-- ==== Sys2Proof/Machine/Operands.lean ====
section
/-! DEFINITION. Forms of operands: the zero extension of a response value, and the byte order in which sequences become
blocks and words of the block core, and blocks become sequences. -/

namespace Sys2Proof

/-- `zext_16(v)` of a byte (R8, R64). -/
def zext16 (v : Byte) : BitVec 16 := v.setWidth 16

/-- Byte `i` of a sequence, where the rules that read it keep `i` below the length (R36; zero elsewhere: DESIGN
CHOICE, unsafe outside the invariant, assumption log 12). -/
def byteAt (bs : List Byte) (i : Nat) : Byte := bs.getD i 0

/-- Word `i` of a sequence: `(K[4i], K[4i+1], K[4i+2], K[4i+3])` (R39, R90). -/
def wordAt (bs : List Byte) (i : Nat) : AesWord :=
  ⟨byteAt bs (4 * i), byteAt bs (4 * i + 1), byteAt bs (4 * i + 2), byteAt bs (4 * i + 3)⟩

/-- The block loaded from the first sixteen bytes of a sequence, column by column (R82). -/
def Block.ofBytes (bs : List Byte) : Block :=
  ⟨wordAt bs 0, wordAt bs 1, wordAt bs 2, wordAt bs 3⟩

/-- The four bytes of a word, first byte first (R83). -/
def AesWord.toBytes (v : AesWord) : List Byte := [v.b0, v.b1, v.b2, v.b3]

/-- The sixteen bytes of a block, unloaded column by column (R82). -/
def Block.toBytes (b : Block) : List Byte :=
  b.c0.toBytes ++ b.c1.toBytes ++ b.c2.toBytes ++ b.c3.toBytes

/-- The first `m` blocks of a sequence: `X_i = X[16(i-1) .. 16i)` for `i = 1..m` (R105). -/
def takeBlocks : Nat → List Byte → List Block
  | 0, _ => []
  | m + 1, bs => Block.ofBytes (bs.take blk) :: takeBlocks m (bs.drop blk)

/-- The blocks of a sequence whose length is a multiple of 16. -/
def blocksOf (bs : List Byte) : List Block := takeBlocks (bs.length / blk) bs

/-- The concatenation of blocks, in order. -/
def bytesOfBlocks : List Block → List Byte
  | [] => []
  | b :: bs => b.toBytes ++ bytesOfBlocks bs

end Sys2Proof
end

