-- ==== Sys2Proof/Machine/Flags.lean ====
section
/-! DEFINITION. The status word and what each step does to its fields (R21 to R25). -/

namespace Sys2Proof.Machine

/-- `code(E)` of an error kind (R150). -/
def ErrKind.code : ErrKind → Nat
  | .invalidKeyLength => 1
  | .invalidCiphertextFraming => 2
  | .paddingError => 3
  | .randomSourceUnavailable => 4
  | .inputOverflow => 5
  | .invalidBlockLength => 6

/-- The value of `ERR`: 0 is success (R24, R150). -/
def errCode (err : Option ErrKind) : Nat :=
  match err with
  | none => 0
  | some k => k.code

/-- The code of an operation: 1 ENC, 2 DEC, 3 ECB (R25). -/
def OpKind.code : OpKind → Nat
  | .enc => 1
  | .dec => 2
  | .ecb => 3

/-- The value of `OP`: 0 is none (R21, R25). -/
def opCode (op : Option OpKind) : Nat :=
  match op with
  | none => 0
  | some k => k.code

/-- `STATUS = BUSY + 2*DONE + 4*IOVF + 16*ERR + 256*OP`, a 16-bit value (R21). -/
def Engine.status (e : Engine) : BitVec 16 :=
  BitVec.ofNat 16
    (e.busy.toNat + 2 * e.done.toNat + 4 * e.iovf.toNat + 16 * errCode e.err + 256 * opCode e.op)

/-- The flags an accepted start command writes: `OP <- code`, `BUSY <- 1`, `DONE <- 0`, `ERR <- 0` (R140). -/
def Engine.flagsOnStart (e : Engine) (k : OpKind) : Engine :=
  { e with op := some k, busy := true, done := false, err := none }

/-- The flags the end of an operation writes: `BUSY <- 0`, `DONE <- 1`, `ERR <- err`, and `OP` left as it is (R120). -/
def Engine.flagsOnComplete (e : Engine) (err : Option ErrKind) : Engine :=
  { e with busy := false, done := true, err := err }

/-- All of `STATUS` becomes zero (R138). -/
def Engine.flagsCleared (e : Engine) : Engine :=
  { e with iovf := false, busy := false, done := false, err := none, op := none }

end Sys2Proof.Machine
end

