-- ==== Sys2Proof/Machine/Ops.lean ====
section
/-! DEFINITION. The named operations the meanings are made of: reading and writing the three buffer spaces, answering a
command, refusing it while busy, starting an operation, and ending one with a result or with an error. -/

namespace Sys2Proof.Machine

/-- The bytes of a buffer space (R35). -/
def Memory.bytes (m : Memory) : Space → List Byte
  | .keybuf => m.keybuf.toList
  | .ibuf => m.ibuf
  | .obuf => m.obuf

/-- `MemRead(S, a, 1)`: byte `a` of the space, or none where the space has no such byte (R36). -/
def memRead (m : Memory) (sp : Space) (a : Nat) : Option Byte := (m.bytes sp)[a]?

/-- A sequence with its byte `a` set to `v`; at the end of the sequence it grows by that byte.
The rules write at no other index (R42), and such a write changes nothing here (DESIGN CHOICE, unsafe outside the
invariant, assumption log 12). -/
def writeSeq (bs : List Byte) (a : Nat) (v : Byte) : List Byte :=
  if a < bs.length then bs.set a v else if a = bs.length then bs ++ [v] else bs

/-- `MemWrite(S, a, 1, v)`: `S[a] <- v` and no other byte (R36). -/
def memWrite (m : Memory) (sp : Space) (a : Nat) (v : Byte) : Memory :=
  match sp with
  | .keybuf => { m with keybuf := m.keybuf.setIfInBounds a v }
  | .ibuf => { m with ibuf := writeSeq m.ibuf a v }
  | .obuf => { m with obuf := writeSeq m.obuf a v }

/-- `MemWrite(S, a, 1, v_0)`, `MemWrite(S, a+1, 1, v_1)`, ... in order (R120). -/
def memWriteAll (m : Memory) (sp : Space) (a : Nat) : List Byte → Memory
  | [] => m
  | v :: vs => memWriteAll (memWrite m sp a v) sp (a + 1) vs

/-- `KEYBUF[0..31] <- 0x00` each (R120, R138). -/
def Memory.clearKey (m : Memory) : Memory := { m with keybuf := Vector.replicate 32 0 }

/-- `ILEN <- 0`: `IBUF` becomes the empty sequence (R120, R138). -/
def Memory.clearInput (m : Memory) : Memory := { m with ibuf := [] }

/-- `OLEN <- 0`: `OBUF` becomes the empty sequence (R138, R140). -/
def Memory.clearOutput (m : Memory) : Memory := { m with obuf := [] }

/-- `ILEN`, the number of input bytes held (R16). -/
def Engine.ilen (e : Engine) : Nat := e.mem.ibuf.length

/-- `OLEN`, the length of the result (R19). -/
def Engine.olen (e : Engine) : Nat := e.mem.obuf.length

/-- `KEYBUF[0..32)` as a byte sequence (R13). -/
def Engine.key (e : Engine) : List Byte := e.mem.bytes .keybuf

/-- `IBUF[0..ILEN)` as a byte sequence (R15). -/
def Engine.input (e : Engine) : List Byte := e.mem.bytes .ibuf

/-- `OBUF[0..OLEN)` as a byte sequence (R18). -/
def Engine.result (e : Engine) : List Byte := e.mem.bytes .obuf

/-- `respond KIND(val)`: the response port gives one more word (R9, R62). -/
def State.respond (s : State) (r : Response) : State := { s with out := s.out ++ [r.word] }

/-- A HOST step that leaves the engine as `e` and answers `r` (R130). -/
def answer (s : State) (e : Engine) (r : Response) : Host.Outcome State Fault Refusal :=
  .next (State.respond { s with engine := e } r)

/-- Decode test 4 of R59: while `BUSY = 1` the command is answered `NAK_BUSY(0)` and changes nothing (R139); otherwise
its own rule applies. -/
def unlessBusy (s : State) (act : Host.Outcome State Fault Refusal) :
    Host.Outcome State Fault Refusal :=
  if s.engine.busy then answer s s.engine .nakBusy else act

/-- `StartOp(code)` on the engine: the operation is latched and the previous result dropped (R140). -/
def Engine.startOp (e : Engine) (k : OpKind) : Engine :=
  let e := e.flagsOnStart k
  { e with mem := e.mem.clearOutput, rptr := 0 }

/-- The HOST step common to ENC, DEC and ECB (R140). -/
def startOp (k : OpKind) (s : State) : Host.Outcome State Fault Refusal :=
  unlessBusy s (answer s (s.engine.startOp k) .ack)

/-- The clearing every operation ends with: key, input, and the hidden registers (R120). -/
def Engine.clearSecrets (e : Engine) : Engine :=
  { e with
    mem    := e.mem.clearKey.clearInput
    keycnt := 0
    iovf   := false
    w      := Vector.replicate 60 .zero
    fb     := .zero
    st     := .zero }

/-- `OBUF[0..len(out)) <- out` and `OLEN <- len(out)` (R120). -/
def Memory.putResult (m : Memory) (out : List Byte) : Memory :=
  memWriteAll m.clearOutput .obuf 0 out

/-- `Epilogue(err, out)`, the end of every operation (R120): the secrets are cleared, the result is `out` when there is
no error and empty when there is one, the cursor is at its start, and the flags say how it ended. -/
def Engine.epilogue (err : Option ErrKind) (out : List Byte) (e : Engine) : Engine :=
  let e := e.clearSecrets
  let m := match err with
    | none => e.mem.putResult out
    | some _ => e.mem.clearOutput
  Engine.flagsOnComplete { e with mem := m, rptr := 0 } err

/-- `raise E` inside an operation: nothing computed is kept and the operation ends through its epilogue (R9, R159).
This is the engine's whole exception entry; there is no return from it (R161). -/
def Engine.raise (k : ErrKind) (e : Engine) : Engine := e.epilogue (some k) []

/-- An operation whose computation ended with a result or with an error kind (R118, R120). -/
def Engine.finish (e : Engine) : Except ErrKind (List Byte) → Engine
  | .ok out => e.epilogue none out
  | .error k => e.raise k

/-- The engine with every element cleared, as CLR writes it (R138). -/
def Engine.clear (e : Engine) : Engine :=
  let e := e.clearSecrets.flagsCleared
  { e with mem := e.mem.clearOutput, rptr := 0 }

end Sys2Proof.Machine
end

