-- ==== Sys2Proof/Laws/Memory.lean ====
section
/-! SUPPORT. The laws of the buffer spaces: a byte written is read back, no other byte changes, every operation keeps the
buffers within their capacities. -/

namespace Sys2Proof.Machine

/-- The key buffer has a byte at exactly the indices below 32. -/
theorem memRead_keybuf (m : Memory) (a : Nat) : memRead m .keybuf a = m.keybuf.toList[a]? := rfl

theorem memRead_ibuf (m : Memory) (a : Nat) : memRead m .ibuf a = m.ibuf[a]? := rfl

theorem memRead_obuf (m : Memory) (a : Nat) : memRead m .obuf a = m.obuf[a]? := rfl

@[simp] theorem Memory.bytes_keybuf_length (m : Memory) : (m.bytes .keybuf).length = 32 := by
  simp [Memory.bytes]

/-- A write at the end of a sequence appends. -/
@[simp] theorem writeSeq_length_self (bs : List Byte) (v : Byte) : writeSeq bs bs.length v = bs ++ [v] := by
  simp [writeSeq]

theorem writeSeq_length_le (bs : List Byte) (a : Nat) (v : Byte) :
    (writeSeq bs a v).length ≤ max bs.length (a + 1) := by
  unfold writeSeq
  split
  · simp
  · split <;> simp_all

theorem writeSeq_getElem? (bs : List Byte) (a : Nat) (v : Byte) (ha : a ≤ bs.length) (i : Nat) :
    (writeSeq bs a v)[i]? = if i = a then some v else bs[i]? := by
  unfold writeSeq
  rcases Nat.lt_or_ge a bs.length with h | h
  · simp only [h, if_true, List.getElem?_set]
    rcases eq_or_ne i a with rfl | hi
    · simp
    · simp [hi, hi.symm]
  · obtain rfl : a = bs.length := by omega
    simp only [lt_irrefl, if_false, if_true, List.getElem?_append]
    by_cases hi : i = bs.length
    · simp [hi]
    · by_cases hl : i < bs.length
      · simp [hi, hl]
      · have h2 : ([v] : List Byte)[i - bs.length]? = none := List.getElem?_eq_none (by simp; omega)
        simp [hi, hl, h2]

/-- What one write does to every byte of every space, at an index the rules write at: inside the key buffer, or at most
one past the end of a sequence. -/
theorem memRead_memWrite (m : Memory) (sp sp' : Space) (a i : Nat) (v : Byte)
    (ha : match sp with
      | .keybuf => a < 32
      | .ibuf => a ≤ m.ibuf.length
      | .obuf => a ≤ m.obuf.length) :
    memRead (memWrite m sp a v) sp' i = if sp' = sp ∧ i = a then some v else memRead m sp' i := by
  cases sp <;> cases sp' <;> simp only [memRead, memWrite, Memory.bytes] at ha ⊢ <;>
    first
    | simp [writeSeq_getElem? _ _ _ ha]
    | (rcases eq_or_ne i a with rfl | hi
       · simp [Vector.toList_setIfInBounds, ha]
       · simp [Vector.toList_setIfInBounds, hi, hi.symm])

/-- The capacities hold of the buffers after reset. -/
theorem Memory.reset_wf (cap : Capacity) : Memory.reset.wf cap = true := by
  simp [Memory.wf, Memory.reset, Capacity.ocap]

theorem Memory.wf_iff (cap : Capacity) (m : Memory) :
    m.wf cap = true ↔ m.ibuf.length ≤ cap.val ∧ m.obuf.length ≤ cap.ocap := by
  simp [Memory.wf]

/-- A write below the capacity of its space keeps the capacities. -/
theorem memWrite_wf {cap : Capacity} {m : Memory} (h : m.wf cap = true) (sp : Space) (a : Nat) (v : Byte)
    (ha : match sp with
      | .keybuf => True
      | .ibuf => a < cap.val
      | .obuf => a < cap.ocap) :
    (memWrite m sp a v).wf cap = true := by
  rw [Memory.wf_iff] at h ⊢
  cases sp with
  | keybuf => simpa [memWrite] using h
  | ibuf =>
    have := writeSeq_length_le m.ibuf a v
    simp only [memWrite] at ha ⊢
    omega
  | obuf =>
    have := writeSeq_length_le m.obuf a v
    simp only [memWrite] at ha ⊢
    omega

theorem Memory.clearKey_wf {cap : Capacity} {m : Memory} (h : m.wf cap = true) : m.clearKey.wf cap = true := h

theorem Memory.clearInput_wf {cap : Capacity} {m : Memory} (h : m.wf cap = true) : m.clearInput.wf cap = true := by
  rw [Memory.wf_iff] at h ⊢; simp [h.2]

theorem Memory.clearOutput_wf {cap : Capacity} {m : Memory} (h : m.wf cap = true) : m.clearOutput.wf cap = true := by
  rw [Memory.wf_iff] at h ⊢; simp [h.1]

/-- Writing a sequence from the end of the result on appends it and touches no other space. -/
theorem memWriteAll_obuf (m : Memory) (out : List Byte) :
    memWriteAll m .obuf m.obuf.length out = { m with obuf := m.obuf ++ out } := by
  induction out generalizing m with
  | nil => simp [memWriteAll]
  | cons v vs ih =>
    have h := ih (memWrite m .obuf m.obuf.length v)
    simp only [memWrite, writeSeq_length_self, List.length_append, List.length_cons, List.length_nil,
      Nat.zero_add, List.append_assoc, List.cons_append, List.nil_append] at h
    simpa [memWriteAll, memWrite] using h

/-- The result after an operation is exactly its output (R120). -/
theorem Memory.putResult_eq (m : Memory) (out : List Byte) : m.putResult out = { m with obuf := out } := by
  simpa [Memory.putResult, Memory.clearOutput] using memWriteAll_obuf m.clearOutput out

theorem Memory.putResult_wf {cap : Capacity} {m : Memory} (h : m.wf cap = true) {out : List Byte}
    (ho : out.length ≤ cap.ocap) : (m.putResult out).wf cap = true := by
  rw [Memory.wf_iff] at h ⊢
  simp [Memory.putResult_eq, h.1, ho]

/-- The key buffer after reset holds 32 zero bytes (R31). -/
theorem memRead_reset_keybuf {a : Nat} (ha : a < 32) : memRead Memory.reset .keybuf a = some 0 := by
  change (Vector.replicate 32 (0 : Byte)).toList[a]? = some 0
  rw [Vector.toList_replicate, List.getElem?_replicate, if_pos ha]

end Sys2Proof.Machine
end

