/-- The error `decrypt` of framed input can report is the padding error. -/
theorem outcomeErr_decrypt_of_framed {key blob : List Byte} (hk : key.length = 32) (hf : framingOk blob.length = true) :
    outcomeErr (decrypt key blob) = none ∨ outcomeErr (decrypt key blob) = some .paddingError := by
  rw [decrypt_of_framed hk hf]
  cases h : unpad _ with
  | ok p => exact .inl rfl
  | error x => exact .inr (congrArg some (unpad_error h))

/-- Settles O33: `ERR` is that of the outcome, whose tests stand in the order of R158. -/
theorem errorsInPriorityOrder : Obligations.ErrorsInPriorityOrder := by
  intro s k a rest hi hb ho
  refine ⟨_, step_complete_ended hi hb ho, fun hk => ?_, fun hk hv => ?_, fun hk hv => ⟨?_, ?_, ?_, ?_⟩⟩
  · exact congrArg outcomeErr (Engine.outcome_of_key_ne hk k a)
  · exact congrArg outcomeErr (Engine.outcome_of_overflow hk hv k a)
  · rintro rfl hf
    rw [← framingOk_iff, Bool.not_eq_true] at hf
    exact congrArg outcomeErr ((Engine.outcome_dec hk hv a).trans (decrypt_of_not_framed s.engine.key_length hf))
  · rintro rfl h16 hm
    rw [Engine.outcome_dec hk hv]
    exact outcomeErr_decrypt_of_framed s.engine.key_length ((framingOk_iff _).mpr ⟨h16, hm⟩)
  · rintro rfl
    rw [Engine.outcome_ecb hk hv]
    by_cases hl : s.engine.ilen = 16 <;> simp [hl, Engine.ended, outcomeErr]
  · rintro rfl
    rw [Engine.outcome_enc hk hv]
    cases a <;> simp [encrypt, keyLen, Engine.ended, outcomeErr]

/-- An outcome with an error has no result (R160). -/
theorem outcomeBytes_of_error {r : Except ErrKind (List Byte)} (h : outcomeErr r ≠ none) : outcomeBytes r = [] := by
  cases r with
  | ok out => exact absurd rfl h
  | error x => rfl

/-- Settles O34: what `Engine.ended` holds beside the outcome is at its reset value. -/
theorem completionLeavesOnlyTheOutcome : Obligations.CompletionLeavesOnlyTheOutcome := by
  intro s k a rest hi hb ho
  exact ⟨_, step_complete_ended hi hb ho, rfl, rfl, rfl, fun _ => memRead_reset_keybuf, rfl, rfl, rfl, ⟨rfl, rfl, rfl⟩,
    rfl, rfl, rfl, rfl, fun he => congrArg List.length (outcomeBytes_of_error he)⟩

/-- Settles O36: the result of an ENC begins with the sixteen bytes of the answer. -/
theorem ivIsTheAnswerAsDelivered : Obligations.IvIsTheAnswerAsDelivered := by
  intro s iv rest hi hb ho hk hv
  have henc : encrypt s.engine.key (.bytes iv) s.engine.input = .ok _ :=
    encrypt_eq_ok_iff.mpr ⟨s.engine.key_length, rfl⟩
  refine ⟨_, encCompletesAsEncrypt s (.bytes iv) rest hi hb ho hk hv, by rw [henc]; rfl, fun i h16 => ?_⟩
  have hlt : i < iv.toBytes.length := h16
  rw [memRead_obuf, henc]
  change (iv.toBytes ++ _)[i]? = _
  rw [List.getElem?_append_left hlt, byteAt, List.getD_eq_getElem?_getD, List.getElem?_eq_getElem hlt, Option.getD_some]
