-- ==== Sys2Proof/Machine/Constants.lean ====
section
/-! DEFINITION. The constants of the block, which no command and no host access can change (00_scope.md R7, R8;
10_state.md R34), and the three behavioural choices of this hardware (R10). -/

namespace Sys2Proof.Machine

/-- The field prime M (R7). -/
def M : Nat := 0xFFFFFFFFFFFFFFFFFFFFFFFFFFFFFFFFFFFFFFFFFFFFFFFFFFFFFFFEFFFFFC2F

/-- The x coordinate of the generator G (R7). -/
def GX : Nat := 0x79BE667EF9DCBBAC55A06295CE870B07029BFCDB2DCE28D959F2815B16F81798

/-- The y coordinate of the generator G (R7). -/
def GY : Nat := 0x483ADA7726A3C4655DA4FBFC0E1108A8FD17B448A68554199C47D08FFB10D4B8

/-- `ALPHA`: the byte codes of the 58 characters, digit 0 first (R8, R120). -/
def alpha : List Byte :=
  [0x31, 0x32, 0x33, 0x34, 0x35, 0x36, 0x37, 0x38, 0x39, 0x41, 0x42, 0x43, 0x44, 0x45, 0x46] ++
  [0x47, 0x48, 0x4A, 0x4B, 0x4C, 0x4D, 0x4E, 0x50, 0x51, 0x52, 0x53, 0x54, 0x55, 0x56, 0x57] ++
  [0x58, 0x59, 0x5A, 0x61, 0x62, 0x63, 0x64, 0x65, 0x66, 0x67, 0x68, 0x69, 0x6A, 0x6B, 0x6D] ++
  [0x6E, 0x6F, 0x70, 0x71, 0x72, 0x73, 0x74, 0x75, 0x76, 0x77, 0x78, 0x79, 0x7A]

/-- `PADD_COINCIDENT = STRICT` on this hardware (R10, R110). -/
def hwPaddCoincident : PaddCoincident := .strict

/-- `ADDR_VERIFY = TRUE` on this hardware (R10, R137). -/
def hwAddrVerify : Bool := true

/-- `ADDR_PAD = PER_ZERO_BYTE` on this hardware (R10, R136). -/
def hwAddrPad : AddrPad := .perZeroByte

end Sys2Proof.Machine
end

----------

**REQUIRED ACTION**
In the records above, find the lines holding "symm". Copy each one.

**OUTPUT FOR THIS EXERCISE**
    · simp [hi, hi.symm]
       · simp [Vector.toList_setIfInBounds, hi, hi.symm])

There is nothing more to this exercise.